All that should be output is the block of lines below from the line with "(R427, R428) -/" to the line with "type := fieldAt", both included, exactly as written.

SOURCE DATA –
▬▬▬
-- ==== Sys2Proof/Machine/NavOps.lean ====
section
/-! DEFINITION. Navigation and time: the notifications of Tables 03-7, 03-12, 03-14 and 03-15, channels and antennas (R66,
R87), jamming (R70, R71), the fix (R80, R81), return and blend (R95), the fused epoch's own part (R85 to R94), and time
(R96 to R100). -/

namespace Sys2Proof.Machine

/-! ## Reported quantities -/

/-- Length of a vector, rounded to nearest. -/
def hyp (a b : Int) : Nat := (isqrt (4 * (mag a * mag a + mag b * mag b)) + 1) / 2

/-- R95, Table 03-12: BLEND, mm. -/
def blendMm (s : State) : Nat := (hyp s.nav.blendE s.nav.blendN + 500) / 1000

/-- The reported position, mm: the filter's with the remaining blend. -/
def reportedE (s : State) : Int := s.nav.e + roundDiv s.nav.blendE 1000
def reportedN (s : State) : Int := s.nav.n + roundDiv s.nav.blendN 1000

/-- UNC_H while unknown (Table 03-12). -/
def uncUnknown : Nat := 4294967295

/-- R89: 2.45 × the root of half the sum of the two variances in µm², mm to nearest. -/
def uncOf (v : Nat × Nat) : Nat := min 4294967294 ((isqrt (60025 * (v.1 + v.2) / 5000 / 1000000) + 1) / 2)

/-! ## Antennas (R62, R63, R87) -/

/-- R62, Table 01-4: the delay of an antenna: its cable's and the fixed group delay of 1.5 µs, ns. -/
def antennaDelay (c : NavCfg) (a : Nat) : Nat := (if a = 0 then c.cableNs.1 else c.cableNs.2) + 1500

/-- R87: the antenna that position is solved at: ANT0, or ANT1 with ANT0 lost. -/
def solveAnt (s : State) : Nat := if s.nav.antLost.1 then 1 else 0

/-- R63: the lever arm of an antenna in the field frame, mm, rotated by the fused heading, and by pitch and roll where an IMU is
declared. -/
def leverArm (s : State) (a : Nat) : Int × Int × Int :=
  toField s.nav.heading s.nav.pitch s.nav.roll (if a = 0 then s.cfg.nav.ant0 else s.cfg.nav.ant1)

/-- R84: the length of the baseline that R62 declares, µm. -/
def declaredBaseline (c : NavCfg) : Nat :=
  let d := (c.ant1.1 - c.ant0.1, c.ant1.2.1 - c.ant0.2.1, c.ant1.2.2 - c.ant0.2.2)
  isqrt (1000000 * (mag d.1 * mag d.1 + mag d.2.1 * mag d.2.1 + mag d.2.2 * mag d.2.2))

/-- R83: the heading of the forward axis: the vector's bearing less that of the declared mounting, levelled. -/
def baselineHeading (s : State) (v : Int × Int × Int) : Int :=
  let c := s.cfg.nav
  let b := levelled s.nav.pitch s.nav.roll (c.ant1.1 - c.ant0.1, c.ant1.2.1 - c.ant0.2.1, c.ant1.2.2 - c.ant0.2.2)
  wrapDeg (bearing v.1 v.2.1 - bearing b.2.1 b.1)

/-- R90: whether the effective uncertainty is above the limit. -/
def aboveLimit (s : State) : Bool :=
  decide (s.cfg.package.uncLimitMm < s.nav.uncH + blendMm s)

/-- R88: CORR_AGE at DEVTIME `now`, 0.1 s. -/
def corrAge (s : State) (now : Nat) : Nat :=
  match s.nav.corrAt with
  | none => 65535
  | some e => min 65534 ((now - e) / 100000)

/-- The PPS pin (R96): high for the configured width from each pulse. -/
def ppsPin (s : State) : Bool :=
  match s.nav.ppsAt with
  | some t => decide (s.devtime < t + 1000 * s.cfg.nav.ppsWidthMs)
  | none => false

/-- Table 03-13: the flags of a fused epoch. -/
def posFlags (s : State) : Nat :=
  let n := s.nav
  pack [(bit s.cov.opened.isSome, 0), (bit n.headingValid, 1), (bit n.uncertain, 2), (bit (blendMm s != 0), 3),
    (bit n.holdActive, 4), (bit n.osnmaAuth, 5), (bit n.antLost.1, 6), (bit n.antLost.2, 7), (bit n.imuUsed, 8)]

/-- Table 03-12, from its position fields to its end. -/
def posBytes (s : State) (raw : Bool) (epoch : Nat) (e n u lat lon height : Int) (vel : Int × Int × Int) (uncH nsv fix flags : Nat) :
    List Byte :=
  let on := s.cov.opened.isSome
  let at_ (x : Int) : Int := if on then x else 0
  le 8 epoch ++ le 4 (at_ e) ++ le 4 (at_ n) ++ le 4 (at_ u) ++ le 8 lat ++ le 8 lon ++ le 4 height ++ le 4 vel.1
    ++ le 4 vel.2.1 ++ le 4 vel.2.2 ++ le 4 (if raw then 0 else roundDiv s.odo.speed 1000) ++ le 4 s.nav.heading
    ++ le 4 (if raw then 0 else s.nav.yawRate) ++ le 4 uncH ++ le 4 s.nav.uncHdg ++ le 4 (if raw then 0 else blendMm s)
    ++ le 1 fix ++ le 1 nsv ++ le 2 flags ++ le 2 (corrAge s epoch) ++ le 2 0
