/-- R169, R172, R174: increment one cell of a ready tile: cell, counters and delta record together. -/
def applyCell (fe : FieldEntry) (t : Tile) (u p : Nat) (i j : Int) (prov : Bool) (s : State) : State :=
  let off := cellOffset i j
  let key := t.slot * 65536 + off
  let d := increments (fe.cell * fe.cell) (s.productCfg p).coveredAt (cellByte s fe t i j) p prov
  let b := incremented (Memory.read s.cov.cells key).toNat p prov
  credit7 fe.fieldId u p d (s.modCov fun c =>
    { c with cells := Memory.write c.cells key b, delta := addDelta t.slot off p prov c.delta,
             tiles := c.tiles.map fun x => if x.slot = t.slot then { x with changed := true, touched := s.devtime } else x })

/-- A run in the miss buffer that one more cell extends to the east, if the newest is one. -/
def extendRun (u p : Nat) (i j : Int) (prov : Bool) : List MissRun → Option (List MissRun)
  | [] => none
  | r :: rest =>
    if r.unit = u && r.product = p && r.row = j && r.col + r.len = i && r.prov = prov then some ({ r with len := r.len + 1 } :: rest)
    else none

/-- R155: a write to a tile that is not ready waits in the miss buffer of 4,096 runs, or its area is UNWRITTEN. The newest run
stands first. -/
def missCell (fe : FieldEntry) (u p : Nat) (i j : Int) (prov : Bool) (s : State) : State :=
  match extendRun u p i j prov s.cov.miss with
  | some m => s.modCov fun c => { c with miss := m }
  | none =>
    if s.cov.miss.length < 4096 then
      s.modCov fun c => { c with miss := { unit := u, product := p, col := i, row := j, prov := prov } :: c.miss }
    else
      let s1 := unwritten fe.fieldId u p (fe.cell * fe.cell) s
      let due := match s.cov.unwrittenAt with
        | some t => decide (t + 1000000 ≤ s.devtime)
        | none => true
      if due then fault 66 0 2 2 0 (s1.modCov fun c => { c with unwrittenAt := some s.devtime }) else s1

/-- One cell of a stroke: written, or held for its tile; nothing beyond the span (R143). -/
def writeCell (fe : FieldEntry) (u p : Nat) (prov : Bool) (s : State) (ij : Int × Int) : State :=
  if !inSpan fe.cell ij.1 ij.2 then s
  else
    let tk := tileOfCell ij.1 ij.2
    match tileAt s fe.fieldId tk.1 tk.2 with
    | some t => if tileReady fe t then applyCell fe t u p ij.1 ij.2 prov s else missCell fe u p ij.1 ij.2 prov s
    | none => missCell fe u p ij.1 ij.2 prov s
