-- ==== Sys2Proof/Machine/CfgOps.lean ====
section
/-! DEFINITION. The checks of a configuration image (R429, Table 14-20) in code order, judged on the decoded image, and the
configuration slots (R371, R418). -/

namespace Sys2Proof.Machine

/-- A failed check: its code, the section TYPE and the element's number within its kind (R419), and the result. -/
structure CheckFail where
  code : Nat
  sect : Nat
  item : Nat
  result : Nat
deriving DecidableEq, Repr

/-- One verdict of a check: bad, in a section, at an element. -/
abbrev Verdict := Bool × Nat × Nat

/-- The first bad verdict of a check with its code and result. -/
def verdictOf (code result : Nat) (vs : List Verdict) : Option CheckFail :=
  (vs.find? fun v => v.1).map fun v => { code := code, sect := v.2.1, item := v.2.2, result := result }

/-- Outside `lo` to `hi`. -/
def outside (lo hi x : Nat) : Bool := decide (x < lo) || decide (hi < x)

/-! ## The container's bytes (R427, R428) -/

/-- A section entry (Table 14-18). -/
structure SectEntry where
  type : Nat
  opt : Bool
  off : Nat
  size : Nat
  crc : Nat
deriving DecidableEq, Repr

/-- The section table of a container. -/
def sectTable (bs : List Byte) : List SectEntry :=
  (List.range (fieldAt bs 36 2)).map fun k =>
    let o := fieldAt bs 32 4 + 16 * k
    { type := fieldAt bs o 2 % 32768, opt := bitAt (fieldAt bs o 2) 15, off := fieldAt bs (o + 4) 4, size := fieldAt bs (o + 8) 4,
      crc := fieldAt bs (o + 12) 4 }

/-- Whether two sections share a byte. -/
def sectsOverlap (a b : SectEntry) : Bool := decide (a.off < b.off + b.size) && decide (b.off < a.off + a.size)

/-- R428: ascending TYPE with none repeated, and no overlap. -/
def sectsOrdered : List SectEntry → Bool
  | [] => true
  | a :: r => r.all (fun b => decide (a.type < b.type) && !sectsOverlap a b) && sectsOrdered r

/-- R427: a header of Table 14-17 in `n` bytes, whatever its KIND. -/
def headerLaid (bs : List Byte) (n : Nat) : Bool :=
  decide (192 ≤ n) && fieldAt bs 0 4 == 1498169672 && fieldAt bs 4 2 == 1 && fieldAt bs 6 2 == 128 && fieldAt bs 28 4 == n
    && decide (1 ≤ fieldAt bs 36 2) && decide (fieldAt bs 36 2 ≤ 64) && decide (128 ≤ fieldAt bs 32 4)
    && decide (fieldAt bs 32 4 + 16 * fieldAt bs 36 2 + 64 ≤ n)

/-- R428, Table 14-19: the section table of a configuration. -/
def sectsLaid (bs : List Byte) (n : Nat) : Bool :=
  let ts := sectTable bs
  let first := fieldAt bs 32 4 + 16 * fieldAt bs 36 2
  sectsOrdered ts && ts.all (fun x =>
      x.off % 64 == 0 && decide (first ≤ x.off) && decide (x.off + x.size + 64 ≤ n) && (x.opt || (decide (1 ≤ x.type) && decide (x.type ≤ 13))))
    && [1, 2, 3, 4, 5, 7, 8, 9, 10, 11, 12].all fun k => ts.any fun x => x.type == k

/-- R427: CRC of the header, over all but the signature with the field itself taken as 0. -/
def headerCrc (bs : List Byte) : Nat :=
  (crc32c (bs.take 40 ++ List.replicate 4 0 ++ (bs.drop 44).take (bs.length - 108))).toNat

/-- The first section whose CRC fails (Table 14-18). -/
def badSect (bs : List Byte) : Option SectEntry :=
  (sectTable bs).find? fun x => (crc32c ((bs.drop x.off).take x.size)).toNat != x.crc

/-- R427, R428: what the bytes of a configuration container say; the verdict on the signature is given (assumption 2). -/
def readContainer (bs : List Byte) (signatureOk : Bool) : Container :=
  let n := bs.length
  let laid := headerLaid bs n && sectsLaid bs n
  let whole := laid && fieldAt bs 40 4 == headerCrc bs
  { layoutOk := laid, crcOk := whole, sectionCrcOk := whole && (badSect bs).isNone,
    badSection := if whole then ((badSect bs).map (·.type)).getD 0 else 0,
    signatureOk := signatureOk, kind := fieldAt bs 8 1, variant := fieldAt bs 9 1, siMin := fieldAt bs 10 1, siMax := fieldAt bs 11 1,
    part := fieldAt bs 12 2, ifaceLevel := fieldAt bs 14 1, imageId := fieldAt bs 16 4, version := fieldAt bs 20 4, size := n,
    keyId := (bs.drop 44).take 8 }

/-- An image whose container is read from its bytes. -/
def imageOf (bs : List Byte) (i : Image) : Image := { i with container := readContainer bs i.container.signatureOk }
▬▬▬
RESPONSE –
/-! ## The container's bytes (R427, R428) -/

/-- A section entry (Table 14-18). -/
structure SectEntry where
  type : Nat
  opt : Bool
  off : Nat
  size : Nat
  crc : Nat
deriving DecidableEq, Repr

/-- The section table of a container. -/
def sectTable (bs : List Byte) : List SectEntry :=
  (List.range (fieldAt bs 36 2)).map fun k =>
    let o := fieldAt bs 32 4 + 16 * k
    { type := fieldAt bs o 2 % 32768, opt := bitAt (fieldAt bs o 2) 15, off := fieldAt bs (o + 4) 4, size := fieldAt bs (o + 8) 4,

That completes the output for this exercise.